A limitation our study faced is that majority of subjects had an MD $\ge$ −3 dB, which in turn could lower overall sensitivity. It should be considered, however, that general screening environments in the US predominantly include early cases of glaucoma while underserved regions may have a higher proportion of moderate to advanced—our study shows that we can sufficiently address both cases. We do aim to address this limitation by having proportionate and equal-sized cohorts of MD values in future work. A single-site study design may also limit the generalizability of our results, and future works will consider a multi-site approach. Additionally, the screening pattern discussed is only focused on the frequency of glaucomatous VF defects. Including other visually impacting diseases could prove beneficial. Age matching between the healthy and glaucoma cohorts was not performed because it could introduce age-related bias; however, structural and functional markers were used to characterize glaucoma in our study, which minimized the impact of age. In addition, stimulus intensity was adjusted for age, and hence age was already factored in when producing the test output. This is further shown in the linear regression model where contribution to age is not significant. Future studies should aim to isolate the age difference, however. Lastly, testing was conducted at a single site which consisted of a predominant Caucasian cohort, limiting the generalizability of our results. Future work will focus on screening a wider demographic range as well as further investigating different screening patterns and stimuli sizes and integrating structural data modalities into VF screening. Gathering repeatability measures of the screening program will also be conducted to further validate our model.

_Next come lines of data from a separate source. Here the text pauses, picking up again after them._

-- ==== Sys2Proof/Machine/Operands.lean ====
section
/-! DEFINITION. The operands of the commands and of the host accesses: the fields of CFG
(10_state.md R32), the strength operand (R126), the layout arithmetic (42_layout_assembler.md R153,
R154) and the bytes of a bus word (20_memory.md R65). -/

namespace Sys2Proof.Machine

/-- CFG.STRENGTH, bits 3:0 (R32). -/
def cfgStrength (cfg : Word) : BitVec 4 := cfg.extractLsb' 0 4

/-- CFG.ZERO_FILL, bit 4 (R32). -/
def cfgZeroFill (cfg : Word) : Bool := cfg.getLsbD 4

/-- CFG.ONES_FILL, bit 5 (R32). -/
def cfgOnesFill (cfg : Word) : Bool := cfg.getLsbD 5

/-- What a write of `v` to CFG stores: bits 31:6 are reserved, read as 0 and ignore writes (R32, R64). -/
def cfgStored (v : Word) : Word := v &&& 0x3F

/-- The strengths PG_CLR accepts (R126). -/
def legalStrength (s : BitVec 4) : Bool := s == 3 || s == 4

/-- K of PG_CHUNK: an IBUF byte offset, unsigned (R82). -/
def chunkOffset (k : BitVec 24) : Nat := k.toNat

/-- K of ASM_PAGE: a page index, unsigned (R82). -/
def pageIndex (k : BitVec 24) : Nat := k.toNat

/-- O = P div 32 (R153). -/
def Layout.oob (l : Layout) : Nat := l.page / 32

/-- n = B div P (R153). -/
def Layout.pages (l : Layout) : Nat := l.block / l.page

/-- C = P div 128 (R153). -/
def Layout.chunks (l : Layout) : Nat := l.page / 128

/-- The output block length OUT = n·(P + O) (R153). -/
def Layout.outLen (l : Layout) : Nat := l.pages * (l.page + l.oob)

/-- Where page `i`'s raw bytes begin in IBUF (R154). -/
def Layout.rawAt (l : Layout) (i : Nat) : Nat := i * l.page

/-- Where page `i`'s output begins in OBUF (R154). -/
def Layout.outAt (l : Layout) (i : Nat) : Nat := i * (l.page + l.oob)

/-- Where OOB_i begins in OBUF (R154). -/
def Layout.oobAt (l : Layout) (i : Nat) : Nat := l.outAt i + l.page

/-- The bytes a host write of `width` bits moves, lowest offset first: little-endian (R65). An 8-bit
write moves bits 7:0 (log 13). -/
def busBytes (width : Nat) (v : Word) : List Byte :=
  if width = 8 then [v.extractLsb' 0 8]
  else [v.extractLsb' 0 8, v.extractLsb' 8 8, v.extractLsb' 16 8, v.extractLsb' 24 8]

/-- The word a host read of `width` bits returns from the bytes at offsets off..off+3: little-endian,
an 8-bit read in bits 7:0 (R65; log 13). -/
def busWord (width : Nat) (b0 b1 b2 b3 : Byte) : Word :=
  if width = 8 then zext32 b0 else b3 ++ b2 ++ b1 ++ b0

end Sys2Proof.Machine
end

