-- ==== Sys2Proof/Machine/Flags.lean ====
section
/-! DEFINITION. The status flags and the words that registers show: STATUS, ACCV, PGSTATE
(10_state.md R36, R38, R39), and the numbers of the error and mode codes. -/

namespace Sys2Proof.Machine

/-- The 4-bit codes of 60_exceptions.md R200. -/
def ErrCode.code : ErrCode → BitVec 4
  | .illegalCmd => 1
  | .cfgZeroBlock => 2
  | .cfgZeroPage => 3
  | .cfgPageNotMult32 => 4
  | .cfgBadStrength => 5
  | .cfgBlockTooBig => 6
  | .cfgBlockNotMultPage => 7
  | .cfgNoMode => 8
  | .cfgFillConflict => 9
  | .cfgEccPageNotMult128 => 10
  | .range => 11
  | .pgOverrun => 12
  | .pgIncomplete => 13

/-- The 2-bit mode codes of 42_layout_assembler.md R150. -/
def Mode.code : Mode → BitVec 2
  | .zero => 0
  | .ones => 1
  | .ecc4 => 2
  | .ecc3 => 3

/-- STATUS (R36): bit 0 BUSY, bit 1 ERR, bits 7:4 ERRCODE, the rest 0. -/
def statusWord (busy err : Bool) (errcode : BitVec 4) : Word :=
  0#24 ++ errcode ++ 0#2 ++ BitVec.ofBool err ++ BitVec.ofBool busy

/-- ACCV (R38): ACC[0] in bits 7:0, ACC[3] in bits 31:24. -/
def accvWord (acc : Cells) : Word := acc.c3 ++ acc.c2 ++ acc.c1 ++ acc.c0

/-- PGSTATE (R39): PGCNT in bits 7:0, PGSTR in bits 11:8, the rest 0. -/
def pgstateWord (pgcnt : BitVec 8) (pgstr : BitVec 4) : Word := 0#20 ++ pgstr ++ pgcnt

end Sys2Proof.Machine
end

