-- ==== Sys2Proof/Machine/Ops.lean ====
section
/-! DEFINITION. The named operations over registers and buffers that the meanings share: the engine's
two memory primitives, the writes of each register, raising an error and completing a command. The
block has no trap, so there is no exception entry and no return (60_exceptions.md R203, R204):
raising an error is the one shared operation in its place. -/

namespace Sys2Proof.Machine

/-- `MemRead(IBUF, off, n)` (20_memory.md R76): the bytes. The state after it is `s.drew n`. -/
def State.memRead (s : State) (off n : Nat) : List Byte := s.ibuf.readBytes off n s.draws

/-- The state after a read that may have used the next `n` free values (log 5). -/
def State.drew (s : State) (n : Nat) : State := { s with draws := s.draws + n }

/-- `MemWrite(OBUF, off, n, bytes)` (R76). -/
def State.memWrite (s : State) (off : Nat) (bytes : List Byte) : State :=
  { s with obuf := s.obuf.store off bytes }

/-- A write to IBUF, by the HOST only (R41). -/
def State.writeIbuf (s : State) (off : Nat) (bytes : List Byte) : State :=
  { s with ibuf := s.ibuf.store off bytes }

/-- `RESULT <- v` (R37). -/
def State.setResult (s : State) (v : Word) : State := { s with result := v }

/-- `ACC <- acc; PGCNT <- cnt; PGSTR <- str` (R26 to R28). -/
def State.setPg (s : State) (acc : Cells) (cnt : BitVec 8) (str : BitVec 4) : State :=
  { s with acc := acc, pgcnt := cnt, pgstr := str }

/-- The assembler's private accumulator after a chunk (R29). -/
def State.setAsmAcc (s : State) (acc : Cells) : State := { s with asmAcc := acc }

/-- A HOST write of CFG (R32, R64). -/
def State.setCfg (s : State) (v : Word) : State := { s with cfg := cfgStored v }

/-- A HOST write of PAGE_SIZE (R33). -/
def State.setPageSize (s : State) (v : Word) : State := { s with pageSize := v }

/-- A HOST write of BLOCK_SIZE (R34). -/
def State.setBlockSize (s : State) (v : Word) : State := { s with blockSize := v }

/-- Completion without an error (43_control.md R182): ERR and ERRCODE <- 0, PENDING <- none, BUSY <- 0. -/
def State.succeed (s : State) : State :=
  { s with err := false, errcode := 0, pending := none, busy := false }

/-- Raising `Error(code)` (R182, 60_exceptions.md R201): ERR <- 1, ERRCODE <- code, and nothing else
but the end of the command, PENDING <- none, BUSY <- 0. -/
def State.raise (s : State) (c : ErrCode) : State :=
  { s with err := true, errcode := c.code, pending := none, busy := false }

/-- Completion (R182) from a command's outcome: the state with every write of the command, or the
error that ended it before any write. -/
def State.complete (s : State) : Except ErrCode State → State
  | .ok t => t.succeed
  | .error c => s.raise c

/-- Issue (43_control.md R181): an accepted CMD write latches the word, sets BUSY and clears ERR and
ERRCODE. How many HOST steps come before the ENGINE step is a free finite count (R240; log 9). -/
def State.latch (s : State) (w : Word) : State :=
  { s with
    pending := some w, busy := true, err := false, errcode := 0,
    delay := Config.freeDelay s.draws, draws := s.draws + 1 }

/-- Asserting the reset input (70_reset_and_hazards.md R230, R231): every piece of the block's state
takes its reset value (R43), a pending command is dropped; the parameters and the ROMs stay. The
HOST's side and the count of free values are not the block's (log 14). -/
def State.assertReset (s : State) : State :=
  { State.reset with
    params := s.params, rom := s.rom, resetLine := true,
    draws := s.draws, hostTodo := s.hostTodo, hostGot := s.hostGot }

/-- Releasing the reset input (R230). -/
def State.releaseReset (s : State) : State := { s with resetLine := false }

/-- A value goes back to the HOST; each host read uses up four draw numbers, needed or not (log 5). -/
def State.deliver (s : State) (v : Word) : State :=
  { s with hostGot := v :: s.hostGot, draws := s.draws + 4 }

/-- The HOST's moves still to be made. -/
def State.setTodo (s : State) (ms : List HostMove) : State := { s with hostTodo := ms }

/-- The HOST steps still to come before the ENGINE step. -/
def State.setDelay (s : State) (n : Nat) : State := { s with delay := n }

end Sys2Proof.Machine
end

To conclude, our findings demonstrate a VF screening program capable of effectively screening for loss of visual function in mild to severe cases of glaucoma (MD < −3 dB). The screening pattern also showed a strong specificity in being able to accurately classify true healthy cases. Implementing this screening technology in optometric/ophthalmic settings that are routinely screening for glaucoma could lead to earlier vision loss detection in under screened populations and demographics. While it should not serve as a stand-alone diagnostic program due to the lower sensitivities in early glaucoma, this study suggests that it may serve as a useful screening tool when used with other diagnostic tests. The ease of testing and speed allows it to be a favorable option for both the practitioner and the patient.